===== Material for the task
/-! ### The Halyard (R106, R260) -/

/-- The compare of a watch entry (R106). -/
def watchHolds (c : BitVec 2) (word val : W64) : Bool :=
  match c.toNat with
  | 0 => word == val
  | 1 => word != val
  | 2 => val.toNat ≤ word.toNat
  | _ => word &&& val != 0

/-- ARM (R260): the result word, and the entry armed. The compare is evaluated on the word's present value, unless nothing may be launched
(R333); a write in progress on its line is waited for, and the writes performed before it are no writes of this entry. -/
def State.armWatch (s : State) (ctx die va : Nat) (cmp : BitVec 2) (val recA : W64) (persist launch : Bool) : Option (State × Nat) :=
  if va % 8 != 0 then some (s, 3)
  else
    let s := s.tablesReady ctx va 8
    if !s.wants.isEmpty then some (s, 0) else
    match s.translate ctx va .load with
    | .ok pa e =>
      let (s, ten) := s.recTenant ctx recA.toNat
      if ten.any fun t => t != (s.ctx ctx).ten then some (s, 3)
      else if ptePeer e || pteHost e || homeDie pa != die then some (s, 2)
      else if (s.txn? (lineBase pa)).isSome then none
      else
        match (List.range 64).find? fun i => !((s.die die).watch.any fun w => w.idx == i) with
        | none => some (s, 1)
        | some i =>
          let (s, v) := s.devReadNat pa 8
          let holds := launch && watchHolds cmp (BitVec.ofNat 64 v) val
          let (id, s) := s.fresh
          let w : Watch := { idx := i, id := id, ctx := ctx, addr := pa, cmp := cmp, val := val, recA := recA, persist := persist }
          let s := if holds then s.addLaunch ctx recA none none false .halyard die else s
          let s := if holds && !persist then s else s.onDie die fun x => { x with watch := x.watch ++ [w] }
          some (s, 2 ^ 8 * i)
    | _ => some (s, 3)

/-- DISARM (R260). -/
def State.disarmWatch (s : State) (ctx die i : Nat) : State × Nat :=
  if (s.die die).watch.any fun w => w.idx == i && w.ctx == ctx then
    (s.onDie die fun x => { x with watch := x.watch.filter fun w => w.idx != i }, 0)
  else (s, 4)

/-- ARM of a pushed command, and every malformed command of a Halyard (R260). -/
def execArm (op : Nat) (s : State) : Out :=
  .next (match s.op? op with
    | none => s
    | some o =>
      match o.kind with
      | .engine die none d ws =>
        let w := fun (i : Nat) => ws.getD i 0
        if (w 0).extractLsb' 0 8 == 0x21 then s
        else if ws.length != 4 || (w 0).extractLsb' 0 8 != 0x20 || (w 0).extractLsb' 9 7 != 0 || (w 0).extractLsb' 19 45 != 0 then s.endEngine o d 3
        else
          (match s.armWatch o.ctx die (w 1).toNat ((w 0).extractLsb' 16 2) (w 2) (w 3) ((w 0).getLsbD 18) true with
           | some (s, r) => s.endEngine o d r
           | none => s)
      | _ => s)

/-- DISARM of a pushed command (R260). -/
def execDisarm (op : Nat) (s : State) : Out :=
  .next (match s.op? op with
    | none => s
    | some o =>
      match o.kind with
      | .engine die none d ws =>
        let w := fun (i : Nat) => ws.getD i 0
        if (w 0).extractLsb' 0 8 != 0x21 then s
        else if ws.length != 2 || (w 0).extractLsb' 9 55 != 0 || (w 1).extractLsb' 6 58 != 0 then s.endEngine o d 3
        else
          let (s, r) := s.disarmWatch o.ctx die (w 1).toNat
          s.endEngine o d r
      | _ => s)

/-- HALYARD_EVALUATE (R106, R260): the oldest performed write to a watched word is compared with each entry on it that was armed before it. -/
def execHalyardEvaluate (die : Nat) (s : State) : Out :=
  .next (match (s.die die).evals with
    | [] => s
    | (a, v, n) :: rest =>
      let s := s.onDie die fun x => { x with evals := rest }
      let hit := (s.die die).watch.filter fun w => w.addr == a && w.id < n && watchHolds w.cmp v w.val
      hit.foldl (fun (s : State) w =>
        let s := s.addLaunch w.ctx w.recA none none false .halyard die
        if w.persist then s else s.onDie die fun x => { x with watch := x.watch.filter fun y => y.id != w.id }) s)

end Sys2Proof.Machine
end

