/-- GNEW (R263). -/
def execGnew (c : Ctl) (d a b : SR) (s : State) : Out :=
  issue (.gnew c d a b) c s fun s g sp _ => (s.accept g sp c (.gnew d (g.sr a) (g.sr b))).2
/-- GFREE (R264). -/
def execGfree (c : Ctl) (d a : SR) (s : State) : Out :=
  issue (.gfree c d a) c s fun s g sp _ => (s.accept g sp c (.gfree d (valueId (g.sr a)))).2
/-- GPUB (R265). -/
def execGpub (c : Ctl) (nb : Bool) (gr : BitVec 2) (d a b : SR) (s : State) : Out :=
  issue (.gpub c nb gr d a b) c s fun s g sp _ => (s.accept g sp c (.gpub d (valueId (g.sr a)) nb (g.sr b) gr.toNat)).2
/-- GPROM (R266). -/
def execGprom (c : Ctl) (gr : BitVec 2) (d a b : SR) (s : State) : Out :=
  issue (.gprom c gr d a b) c s fun s g sp _ => (s.accept g sp c (.gprom d (valueId (g.sr a)) ((g.sr b).toNat % 65536) gr.toNat)).2
/-- GQRY (R267). -/
def execGqry (c : Ctl) (d a : SR) (s : State) : Out :=
  issue (.gqry c d a) c s fun s g sp _ => (s.accept g sp c (.gqry d (valueId (g.sr a)))).2

/-- TSPAWN (R268): the record is checked as a load at issue; an unaligned one is left to R96 (DEDUCED, log 19). -/
def execTspawn (c : Ctl) (p : Pred) (one keep : Bool) (d a : SR) (b : VR) (s : State) : Out :=
  issue (.tspawn c p one keep d a b) c s fun s g sp pc =>
    let ls := lanesOf (takes g sp p)
    if ls.isEmpty then s.long g sp c [.sreg d 0]
    else
      let recA := (g.sr a).toNat
      let ends := if recA % 128 == 0 then [recA] else [recA, recA + 127]
      match s.checkLanes g { plainNeed .load 1 with window := false } (ends.map fun x => (32, x)) with
      | (s, .error f) => s.accFault g sp pc .load f
      | (s, .ok _) =>
        let args := (if one then ls.take 1 else ls).map fun l => if keep then none else some (g.pair b.toNat l).toNat
        (s.accept g sp c (.tspawn d recA args false 0 [])).2

/-! ### What a GRD operation does when it is performed at the home -/

/-- A graded fault raised by an instruction: code, value and entry as reported, with the instruction's gang, task and address (R94). -/
def State.instFault (s : State) (o : Op) (r : ValRes) (id reqg : Nat) : State :=
  if 1 ≤ r.code && r.code ≤ 6 then
    let fh := ((s.inst? o.ctx o.inst).map (·.tr.fhrec)).getD 0
    s.gradedFault o.ctx fh (faultWords r.code id (veVersion r.ent) (veGrade r.ent) reqg o.name (taskId o.inst o.run) o.ip)
  else s

/-- A publication by an instruction of a run counts for every output of the run that it names (R265). -/
def State.notePub (s : State) (o : Op) (id ver : Nat) : State :=
  match s.inst? o.ctx o.inst with
  | none => s
  | some i =>
    if i.run != o.run || i.st != .running then s
    else
      let mine := (i.tr.outIds.filter fun x => x.2 == id && !(i.pubs.any fun p => p.idx == x.1)).map fun x =>
        ({ idx := x.1, ver := ver, implicit := false } : Published)
      s.setInst { i with pubs := i.pubs ++ mine }

/-- The waits of a release at a scope are over, the stash write-back included (R122, R54). -/
def State.releaseMet (s : State) (uid id scope : Nat) : Bool :=
  s.performedBefore uid id scope && (scope < 2 || !s.hasDirty uid)

/-- Performs a GRD operation: the state and its result word; none while a release has to wait (R262 to R267). -/
def State.gradedOp (s : State) (o : Op) : Option (State × W64) :=
  let fin := fun (r : State × ValRes) (id reqg : Nat) => some (r.1.instFault o r.2 id reqg, r.2.word id)
  match o.kind with
  | .gnew _ a b => fin (s.newValue o.ctx a b) ((b.extractLsb' 32 20).toNat) 0
  | .gfree _ id => fin (s.freeValue o.ctx id) id 0
  | .gqry _ id => fin (s.queryValue o.ctx id) id 0
  | .gprom _ id ver g => fin (s.promote o.ctx id ver g) id g
  | .gpub _ id nb base g =>
    let scope := ((s.peekValue o.ctx id).map veScope).getD 3
    if !s.releaseMet o.uid o.id scope then none
    else if nb && (base.toNat % 4 != 0 || base.extractLsb' 52 12 != 0) then
      fin (s.peekReady o.ctx id, { code := 18, ent := (s.peekValue o.ctx id).getD 0 }) id g
    else
      let r := s.publish o.ctx id g (if nb then some base.toNat else none)
      fin (if r.2.code == 0 then r.1.notePub o id (veVersion r.2.ent) else r.1, r.2) id g
  | _ => none

/-- The result word of TSPAWN (R268). -/
def spawnWord (first count code : Nat) : W64 := BitVec.ofNat 64 (first % 2 ^ 32 * 2 ^ 32 + count * 2 ^ 16 + code)

/-- TSPAWN starts once its release at DEVICE scope has been kept: the children, with consecutive instance numbers, or BADREC (R268). -/
def State.startSpawn (s : State) (o : Op) (recA : Nat) (args : List (Option Nat)) : State × Option Nat × List Nat :=
  match s.readRec o.ctx recA with
  | (s, none) => (s.instFault o { code := gfBADREC, ent := 0 } 0 0, none, [])
  | (s, some n) =>
    if s.recBad o.ctx recA n || (args.any fun a => a.any fun v => v ≥ 2 ^ 52) then
      (s.instFault o { code := gfBADREC, ent := 0 } 0 0, none, [])
    else
      let first := (s.ctx o.ctx).instN.toNat
      let r := args.foldl (fun (a : State × List Nat) v =>
        let k := a.2.length
        let (id, s) := a.1.fresh
        let l : Launch := {
          id := id, ctx := o.ctx, recA := BitVec.ofNat 64 recA, argp := v.map (BitVec.ofNat 64), num := some ((first + k) % 2 ^ 32), bad := false
          tr := some (TaskRec.ofNat n), by' := .tspawn, src := o.uid }
        ({ s with launches := s.launches ++ [l] }, a.2 ++ [id])) (s, [])
      (r.1.onCtx o.ctx fun c => { c with instN := c.instN + BitVec.ofNat 32 args.length }, some first, r.2)

end Sys2Proof.Machine
end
==========
Assigned task: From the data above, return every line from the line that has "def execGprom (c" up to and including the line that has "sp pc .load f", exactly.

Written response:
def execGprom (c : Ctl) (gr : BitVec 2) (d a b : SR) (s : State) : Out :=
  issue (.gprom c gr d a b) c s fun s g sp _ => (s.accept g sp c (.gprom d (valueId (g.sr a)) ((g.sr b).toNat % 65536) gr.toNat)).2
/-- GQRY (R267). -/
def execGqry (c : Ctl) (d a : SR) (s : State) : Out :=
  issue (.gqry c d a) c s fun s g sp _ => (s.accept g sp c (.gqry d (valueId (g.sr a)))).2

/-- TSPAWN (R268): the record is checked as a load at issue; an unaligned one is left to R96 (DEDUCED, log 19). -/
def execTspawn (c : Ctl) (p : Pred) (one keep : Bool) (d a : SR) (b : VR) (s : State) : Out :=
  issue (.tspawn c p one keep d a b) c s fun s g sp pc =>
    let ls := lanesOf (takes g sp p)
    if ls.isEmpty then s.long g sp c [.sreg d 0]
    else
      let recA := (g.sr a).toNat
      let ends := if recA % 128 == 0 then [recA] else [recA, recA + 127]
      match s.checkLanes g { plainNeed .load 1 with window := false } (ends.map fun x => (32, x)) with
      | (s, .error f) => s.accFault g sp pc .load f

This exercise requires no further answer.